The Post-Modern significance of our current onion skinned modern society suffering in some great measure by this necessary addition of more banal advertising fluff. The rules of the game once again circumvented as they pass by an old Saturn working his ancient magic through the Neo-Platonic Nu! Maybe those signals have become garbled? Who knows back here upon our big blue marble? It makes me wonder, should I keep my spare bed sheets freshly laundered, starched, and recently pressed in hopes of this repertoire being revived? Was there some miscommunication either way, back then or now, as to the proper configuration or useful meaning of those bed sheets ranging from casual toga to formal nightly employed Klan uniform? And after all our ceaseless SJW rhetoric, at the end of day, does it really matter.
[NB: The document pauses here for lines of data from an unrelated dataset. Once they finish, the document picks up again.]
/-! ### Frames of the whole instruction set -/

/-- A, X, Y and SP change only by the instructions named for them in 10_state R30 to R33; an instruction never
writes the pending slot, and raises the stall counter only when it stores (10_state R53, R54; 60_exceptions
R312, R397). Each flag changes only by the instructions of its row in 10_state R40. -/
def Obligations.RegisterAndFlagFrame : Prop :=
  (∀ (i : Instr) (s : State), s.Inv → i.wf = true → i.present = true → ∃ t, exec i s = .next t ∧
    (writesA i = false → t.a = s.a) ∧ (writesX i = false → t.x = s.x) ∧
    (writesY i = false → t.y = s.y) ∧ (writesSp i = false → t.sp = s.sp) ∧
    t.pending = s.pending ∧ (storesTo i = none → t.stall = s.stall)) ∧
  ∀ (i : Instr) (s : State), s.Inv → i.wf = true → i.present = true → ∃ t, exec i s = .next t ∧
    (writesC i = false → t.c = s.c) ∧ (writesZN i = false → t.z = s.z ∧ t.n = s.n) ∧
    (writesI i = false → t.i = s.i) ∧ (writesD i = false → t.d = s.d) ∧
    (writesV i = false → t.v = s.v)

/-- PC advances by the encoded size, except for JMP, JSR, RTS, RTI, BRK and the branches when taken
(60_exceptions R316). -/
def Obligations.ProgramCounterAdvance : Prop :=
  ∀ (i : Instr) (s : State), s.Inv → i.wf = true → i.present = true →
    (writesPc i = false ∨ (i.mode = some .relative ∧ branchTaken i s = false)) →
    ∃ t, exec i s = .next t ∧ t.pc - s.pc = BitVec.ofNat 16 i.size

/-- Cycles: the base cost, one more for a read instruction when the latch is set, one more for a taken branch
and one more when its target lies in another page than the following instruction; nothing else. An interrupt
tick costs 7 and a stall tick 1 (30_encoding R177; the read instructions and the branch not taken are the
spec's choices D12 and D32). The base cost of every form is written out from 30_encoding R163 and R176 (the
spec's choice D3, log 8). -/
def Obligations.CycleCost : Prop :=
  (∀ operation ∈ [Instr.lda, Instr.ldx, Instr.ldy, Instr.adc, Instr.sbc, Instr.cmp, Instr.cpx, Instr.cpy,
      Instr.and, Instr.ora, Instr.eor, Instr.bit], Costs readCycles operation) ∧
  (∀ operation ∈ [Instr.sta, Instr.stx, Instr.sty], Costs storeCycles operation) ∧
  (∀ operation ∈ [Instr.inc, Instr.dec, Instr.asl, Instr.lsr, Instr.rol, Instr.ror],
    Costs modifyCycles operation) ∧
  Costs [(.absolute, 3), (.indirect, 5)] Instr.jmp ∧
  (∀ (w : Word) (d : Byte), ∀ p ∈ [(Instr.jsr w, 6), (.rts, 6), (.brk, 7), (.rti, 6), (.pha, 3), (.php, 3),
      (.pla, 4), (.plp, 4), (.sbcAlias d, 2)], baseCycles p.1 = some p.2) ∧
  (∀ (d : Byte), ∀ i ∈ [Instr.tax, .tay, .txa, .tya, .tsx, .txs, .inx, .iny, .dex, .dey, .clc, .sec, .cli, .sei,
      .clv, .cld, .sed, .nop, .bcc d, .bcs d, .beq d, .bmi d, .bne d, .bpl d, .bvc d, .bvs d],
    baseCycles i = some 2) ∧
  (∀ (i : Instr) (s : State), s.Inv → i.wf = true → i.present = true →
    ∃ t row, exec i s = .next t ∧ i.descriptor? = some row ∧
      t.cycles = s.cycles + row.base
        + (if consultsLatch i then t.extra.toNat else 0)
        + (if branchTaken i s then
            1 + (if (s.pc + 2#16).extractLsb' 8 8 = t.pc.extractLsb' 8 8 then 0 else 1)
          else 0)) ∧
  (∀ (k : Interrupt) (s : State), s.Inv →
    ∃ t, interruptTick k s = .ok ((), t) ∧ t.cycles = s.cycles + 7) ∧
  ∀ s : State, 0 < s.stall → ∃ t, tick s = .next t ∧ t.cycles = s.cycles + 1

/-- Memory under an instruction that stores to no operand: every byte outside the bytes it pushes is
unchanged, and the board changes only by what a bus read may change (20_memory R76, R81, R86). -/
def Obligations.MemoryFrame : Prop :=
  ∀ (i : Instr) (s : State), s.Inv → i.wf = true → i.present = true → storesTo i = none →
    ∃ t, exec i s = .next t ∧ s.board.ReadsTo t.board ∧
      ∀ addr : Word,
        (∀ k, k < pushes i → sameCell (stackAddress (s.sp - BitVec.ofNat 8 k)) addr = false) →
        t.byteAt addr = s.byteAt addr

/-- Memory under an instruction that stores to its operand: with `addr` the address its operand resolves to,
every byte that is not the same cell as `addr` is unchanged (a store at or above 0x8000 is a mapper register
write, which on the variants B, C and D may change what the program window shows); the program bytes never
change, the graphics bytes, OAM, nametables and palette only by a store to a graphics register or, for OAM,
to 0x4014 (20_memory R81, R91, R100, R106). -/
def Obligations.StoreFrame : Prop :=
  ∀ (i : Instr) (m : Operand) (s : State), s.Inv → i.wf = true → storesTo i = some m →
    ∃ addr h t, ReachesHandler i m s addr h ∧ exec i s = .next t ∧
      (∀ other : Word, sameCell addr other = false →
        (other.toNat < 0x8000 ∨ addr.toNat < 0x8000 ∨ s.board.mapper.header.variant = .fixed) →
        t.byteAt other = s.byteAt other) ∧
      t.board.mapper.prog.data = s.board.mapper.prog.data ∧
      ((addr.toNat < 0x2000 ∨ 0x4000 ≤ addr.toNat) →
        t.board.mapper.chr.data = s.board.mapper.chr.data ∧
        t.board.gfx.nametable = s.board.gfx.nametable ∧ t.board.gfx.palette = s.board.gfx.palette ∧
        (addr ≠ 0x4014#16 → t.board.gfx.oam = s.board.gfx.oam ∧ t.stall = s.stall))

/-! ### Operands -/

/-- Resolution of every operand form, written out from 30_encoding R147 to R158: the effective address, the
page-cross latch, and nothing else changed (an indirect pointer may lie in a device register, whose reads
have their effects). A 16-bit pointer whose low byte is 0xFF takes its high byte from the start of the page
(R156). -/
def Obligations.EffectiveAddresses : Prop :=
  ∀ s : State,
    resolve .accumulator s = .ok (0#16, { s with extra := false }) ∧
    (∀ u, resolve (.immediate u) s = .ok (s.pc + 1#16, { s with extra := false })) ∧
    (∀ zp, resolve (.zeroPage zp) s = .ok (0#8 ++ zp, { s with extra := false })) ∧
    (∀ zp, resolve (.zeroPageX zp) s = .ok (0#8 ++ (zp + s.x), { s with extra := false })) ∧
    (∀ zp, resolve (.zeroPageY zp) s = .ok (0#8 ++ (zp + s.y), { s with extra := false })) ∧
    (∀ w, resolve (.absolute w) s = .ok (w, { s with extra := false })) ∧
    (∀ w, resolve (.absoluteX w) s = .ok (w + (0#8 ++ s.x),
      { s with extra := decide ((w &&& 0xFF00#16) ≠ ((w + (0#8 ++ s.x)) &&& 0xFF00#16)) })) ∧
    (∀ w, resolve (.absoluteY w) s = .ok (w + (0#8 ++ s.y),
      { s with extra := decide ((w &&& 0xFF00#16) ≠ ((w + (0#8 ++ s.y)) &&& 0xFF00#16)) })) ∧
    (∀ zp, resolve (.indexedIndirectX zp) s = .ok
      (s.byteAt (0#8 ++ (zp + s.x + 1#8)) ++ s.byteAt (0#8 ++ (zp + s.x)), { s with extra := false })) ∧
    (∀ zp, let base := s.byteAt (0#8 ++ (zp + 1#8)) ++ s.byteAt (0#8 ++ zp)
      resolve (.indirectIndexedY zp) s = .ok (base + (0#8 ++ s.y),
        { s with extra := decide ((base &&& 0xFF00#16) ≠ ((base + (0#8 ++ s.y)) &&& 0xFF00#16)) })) ∧
    (∀ ptr lo hi s1 s2, memRead ptr { s with extra := false } = .ok (lo, s1) →
      memRead ((ptr &&& 0xFF00#16) ||| ((ptr + 1#16) &&& 0x00FF#16)) s1 = .ok (hi, s2) →
      resolve (.indirect ptr) s = .ok (hi ++ lo, s2)) ∧
    ∀ (pc : Word) (d : Byte), (relativeTarget pc d).toNat =
      (if d.toNat < 0x80 then pc.toNat + 2 + d.toNat else pc.toNat + 2 + d.toNat + (65536 - 256)) % 65536

/-- What an operand read gives and what it leaves: an immediate value or A is the operand itself, a byte of
plain memory is that byte; PC has advanced by the size and the base cost is added; besides the latch only what
bus reads may change on the board has changed (60_exceptions R313; 40_load_store R200; 20_memory R76). -/
def Obligations.OperandReads : Prop :=
  ∀ (i : Instr) (m : Operand) (s t : State) (u : Byte), ReadsOperand i m s u t →
    s.board.ReadsTo t.board ∧
    (∃ row, i.descriptor? = some row ∧
      t = { s with
        pc := s.pc + BitVec.ofNat 16 i.size, cycles := s.cycles + row.base
        extra := t.extra, board := t.board }) ∧
    (m = .accumulator → u = s.a) ∧
    (∀ value, m = .immediate value → u = value) ∧
    ∀ addr r, resolve m s = .ok (addr, r) → t.extra = r.extra ∧
      (m.mode ≠ .accumulator → m.mode ≠ .immediate → plainAddress addr = true → s.Inv →
        u = s.byteAt addr)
Not as long as one makes sure to have that chunky chicken filled tin can of constantly gluncking soup held tightly in hand and ever at the ready! Keep those sponsors happy! They obviously have penetrated the Akhashic plane of universal consciousness with all their ad campaigns. Otherwise, why would I have to be holding this damn thing and try to attempt to recite some pompous sounding pseudo Shakespeare in ethically sounding erudite rhymes before a phantom audience? Who do you bring to account for the absurdity of all that?